Activity. Return all of the entries, keeping every word and mark as it is.
────────
theorem RoundTrip.ffma (ty : FTy) (rm : RMode) (o : ROps) :
    RoundTrip.Statement (.ffma ty rm o) := fun h =>
  decode_encode_of rfl rfl rfl (by cases ty <;> cases rm <;> rfl) h

theorem RoundTrip.fdiv (ty : FTy) (rm : RMode) (o : ROps) :
    RoundTrip.Statement (.fdiv ty rm o) := fun h =>
  decode_encode_of rfl rfl rfl (by cases ty <;> cases rm <;> rfl) h

theorem RoundTrip.fsqrt (ty : FTy) (rm : RMode) (o : ROps) :
    RoundTrip.Statement (.fsqrt ty rm o) := fun h =>
  decode_encode_of rfl rfl rfl (by cases ty <;> cases rm <;> rfl) h

theorem RoundTrip.frsq (ty : FTy) (rm : RMode) (o : ROps) :
    RoundTrip.Statement (.frsq ty rm o) := fun h =>
  decode_encode_of rfl rfl rfl (by cases ty <;> cases rm <;> rfl) h

theorem RoundTrip.fexp2 (ty : FTy) (rm : RMode) (o : ROps) :
    RoundTrip.Statement (.fexp2 ty rm o) := fun h =>
  decode_encode_of rfl rfl rfl (by cases ty <;> cases rm <;> rfl) h

theorem RoundTrip.flog2 (ty : FTy) (rm : RMode) (o : ROps) :
    RoundTrip.Statement (.flog2 ty rm o) := fun h =>
  decode_encode_of rfl rfl rfl (by cases ty <;> cases rm <;> rfl) h

theorem RoundTrip.frcp (ty : FTy) (rm : RMode) (o : ROps) :
    RoundTrip.Statement (.frcp ty rm o) := fun h =>
  decode_encode_of rfl rfl rfl (by cases ty <;> cases rm <;> rfl) h

theorem RoundTrip.fmin (ty : FTy) (o : ROps) :
    RoundTrip.Statement (.fmin ty o) := fun h =>
  decode_encode_of rfl rfl rfl (by cases ty <;> rfl) h

theorem RoundTrip.fmax (ty : FTy) (o : ROps) :
    RoundTrip.Statement (.fmax ty o) := fun h =>
  decode_encode_of rfl rfl rfl (by cases ty <;> rfl) h

theorem RoundTrip.fabs (ty : FTy) (o : ROps) :
    RoundTrip.Statement (.fabs ty o) := fun h =>
  decode_encode_of rfl rfl rfl (by cases ty <;> rfl) h

theorem RoundTrip.fneg (ty : FTy) (o : ROps) :
    RoundTrip.Statement (.fneg ty o) := fun h =>
  decode_encode_of rfl rfl rfl (by cases ty <;> rfl) h

theorem RoundTrip.fcmp (ty : FTy) (cc : FCond) (o : ROps) :
    RoundTrip.Statement (.fcmp ty cc o) := fun h =>
  decode_encode_of rfl rfl rfl (by cases ty <;> cases cc <;> rfl) h

theorem RoundTrip.fclass (ty : FTy) (o : ROps) :
    RoundTrip.Statement (.fclass ty o) := fun h =>
  decode_encode_of rfl rfl rfl (by cases ty <;> rfl) h

theorem RoundTrip.fround (ty : FTy) (rm : RMode) (o : ROps) :
    RoundTrip.Statement (.fround ty rm o) := fun h =>
  decode_encode_of rfl rfl rfl (by cases ty <;> cases rm <;> rfl) h

theorem RoundTrip.fscale (ty : FTy) (rm : RMode) (o : ROps) :
    RoundTrip.Statement (.fscale ty rm o) := fun h =>
  decode_encode_of rfl rfl rfl (by cases ty <;> cases rm <;> rfl) h

theorem RoundTrip.fdot2 (ty : FTy) (rm : RMode) (o : ROps) :
    RoundTrip.Statement (.fdot2 ty rm o) := fun h =>
  decode_encode_of rfl rfl rfl (by cases ty <;> cases rm <;> rfl) h

theorem RoundTrip.cvt (rm : CvtMode) (dst : Fmt) (src : Fmt) (o : XOps) :
    RoundTrip.Statement (.cvt rm dst src o) := fun h =>
  decode_encode_of rfl rfl rfl (by
    have := fmt_lt dst; have := fmt_lt src
    have e1 : (BitVec.ofNat 16 (dst.code * 256 + src.code)).toNat / 256 % 64 = dst.code := by
      rw [BitVec.toNat_ofNat]; omega
    have e2 : (BitVec.ofNat 16 (dst.code * 256 + src.code)).toNat % 64 = src.code := by
      rw [BitVec.toNat_ofNat]; omega
    have e3 : cvtModeOf ((BitVec.ofNat 13 rm.code).toNat % 8) = some rm := by
      cases rm with
      | ef => rfl
      | round r => cases r <;> rfl
    simp only [Raw.toInstr, xOf, e1, e2, e3, fmtOf_code]; rfl) h

theorem RoundTrip.cvti (rm : RMode) (dst : Fmt) (src : Fmt) (s : BitVec 32) (o : XOps) :
    RoundTrip.Statement (.cvti rm dst src s o) := fun h =>
  decode_encode_of rfl rfl rfl (by
    have := fmt_lt dst; have := fmt_lt src
    have e1 : (BitVec.ofNat 16 (dst.code * 256 + src.code)).toNat / 256 % 64 = dst.code := by
      rw [BitVec.toNat_ofNat]; omega
    have e2 : (BitVec.ofNat 16 (dst.code * 256 + src.code)).toNat % 64 = src.code := by
      rw [BitVec.toNat_ofNat]; omega
    have e3 : rmodeOf ((BitVec.ofNat 13 rm.code).toNat % 8) = some rm := by cases rm <;> rfl
    have e4 : BitVec.ofNat 32 s.toNat = s := by simp
    simp only [Raw.toInstr, xOf, e1, e2, e3, e4, fmtOf_code]; rfl) h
────────
Result.
theorem RoundTrip.ffma (ty : FTy) (rm : RMode) (o : ROps) :
    RoundTrip.Statement (.ffma ty rm o) := fun h =>
  decode_encode_of rfl rfl rfl (by cases ty <;> cases rm <;> rfl) h

theorem RoundTrip.fdiv (ty : FTy) (rm : RMode) (o : ROps) :
    RoundTrip.Statement (.fdiv ty rm o) := fun h =>
  decode_encode_of rfl rfl rfl (by cases ty <;> cases rm <;> rfl) h

theorem RoundTrip.fsqrt (ty : FTy) (rm : RMode) (o : ROps) :
    RoundTrip.Statement (.fsqrt ty rm o) := fun h =>
  decode_encode_of rfl rfl rfl (by cases ty <;> cases rm <;> rfl) h

theorem RoundTrip.frsq (ty : FTy) (rm : RMode) (o : ROps) :
    RoundTrip.Statement (.frsq ty rm o) := fun h =>
  decode_encode_of rfl rfl rfl (by cases ty <;> cases rm <;> rfl) h

theorem RoundTrip.fexp2 (ty : FTy) (rm : RMode) (o : ROps) :
    RoundTrip.Statement (.fexp2 ty rm o) := fun h =>
  decode_encode_of rfl rfl rfl (by cases ty <;> cases rm <;> rfl) h

theorem RoundTrip.flog2 (ty : FTy) (rm : RMode) (o : ROps) :
    RoundTrip.Statement (.flog2 ty rm o) := fun h =>
  decode_encode_of rfl rfl rfl (by cases ty <;> cases rm <;> rfl) h

theorem RoundTrip.frcp (ty : FTy) (rm : RMode) (o : ROps) :
    RoundTrip.Statement (.frcp ty rm o) := fun h =>
  decode_encode_of rfl rfl rfl (by cases ty <;> cases rm <;> rfl) h

theorem RoundTrip.fmin (ty : FTy) (o : ROps) :
    RoundTrip.Statement (.fmin ty o) := fun h =>
  decode_encode_of rfl rfl rfl (by cases ty <;> rfl) h

theorem RoundTrip.fmax (ty : FTy) (o : ROps) :
    RoundTrip.Statement (.fmax ty o) := fun h =>
  decode_encode_of rfl rfl rfl (by cases ty <;> rfl) h

theorem RoundTrip.fabs (ty : FTy) (o : ROps) :
    RoundTrip.Statement (.fabs ty o) := fun h =>
  decode_encode_of rfl rfl rfl (by cases ty <;> rfl) h

theorem RoundTrip.fneg (ty : FTy) (o : ROps) :
    RoundTrip.Statement (.fneg ty o) := fun h =>
  decode_encode_of rfl rfl rfl (by cases ty <;> rfl) h

theorem RoundTrip.fcmp (ty : FTy) (cc : FCond) (o : ROps) :
    RoundTrip.Statement (.fcmp ty cc o) := fun h =>
  decode_encode_of rfl rfl rfl (by cases ty <;> cases cc <;> rfl) h

theorem RoundTrip.fclass (ty : FTy) (o : ROps) :
    RoundTrip.Statement (.fclass ty o) := fun h =>
  decode_encode_of rfl rfl rfl (by cases ty <;> rfl) h

theorem RoundTrip.fround (ty : FTy) (rm : RMode) (o : ROps) :
    RoundTrip.Statement (.fround ty rm o) := fun h =>
  decode_encode_of rfl rfl rfl (by cases ty <;> cases rm <;> rfl) h

theorem RoundTrip.fscale (ty : FTy) (rm : RMode) (o : ROps) :
    RoundTrip.Statement (.fscale ty rm o) := fun h =>
  decode_encode_of rfl rfl rfl (by cases ty <;> cases rm <;> rfl) h

theorem RoundTrip.fdot2 (ty : FTy) (rm : RMode) (o : ROps) :
    RoundTrip.Statement (.fdot2 ty rm o) := fun h =>
  decode_encode_of rfl rfl rfl (by cases ty <;> cases rm <;> rfl) h

theorem RoundTrip.cvt (rm : CvtMode) (dst : Fmt) (src : Fmt) (o : XOps) :
    RoundTrip.Statement (.cvt rm dst src o) := fun h =>
  decode_encode_of rfl rfl rfl (by
    have := fmt_lt dst; have := fmt_lt src
    have e1 : (BitVec.ofNat 16 (dst.code * 256 + src.code)).toNat / 256 % 64 = dst.code := by
      rw [BitVec.toNat_ofNat]; omega
    have e2 : (BitVec.ofNat 16 (dst.code * 256 + src.code)).toNat % 64 = src.code := by
      rw [BitVec.toNat_ofNat]; omega
    have e3 : cvtModeOf ((BitVec.ofNat 13 rm.code).toNat % 8) = some rm := by
      cases rm with
      | ef => rfl
      | round r => cases r <;> rfl
    simp only [Raw.toInstr, xOf, e1, e2, e3, fmtOf_code]; rfl) h

theorem RoundTrip.cvti (rm : RMode) (dst : Fmt) (src : Fmt) (s : BitVec 32) (o : XOps) :
    RoundTrip.Statement (.cvti rm dst src s o) := fun h =>
  decode_encode_of rfl rfl rfl (by
    have := fmt_lt dst; have := fmt_lt src
    have e1 : (BitVec.ofNat 16 (dst.code * 256 + src.code)).toNat / 256 % 64 = dst.code := by
      rw [BitVec.toNat_ofNat]; omega
    have e2 : (BitVec.ofNat 16 (dst.code * 256 + src.code)).toNat % 64 = src.code := by
      rw [BitVec.toNat_ofNat]; omega
    have e3 : rmodeOf ((BitVec.ofNat 13 rm.code).toNat % 8) = some rm := by cases rm <;> rfl
    have e4 : BitVec.ofNat 32 s.toNat = s := by simp
    simp only [Raw.toInstr, xOf, e1, e2, e3, e4, fmtOf_code]; rfl) h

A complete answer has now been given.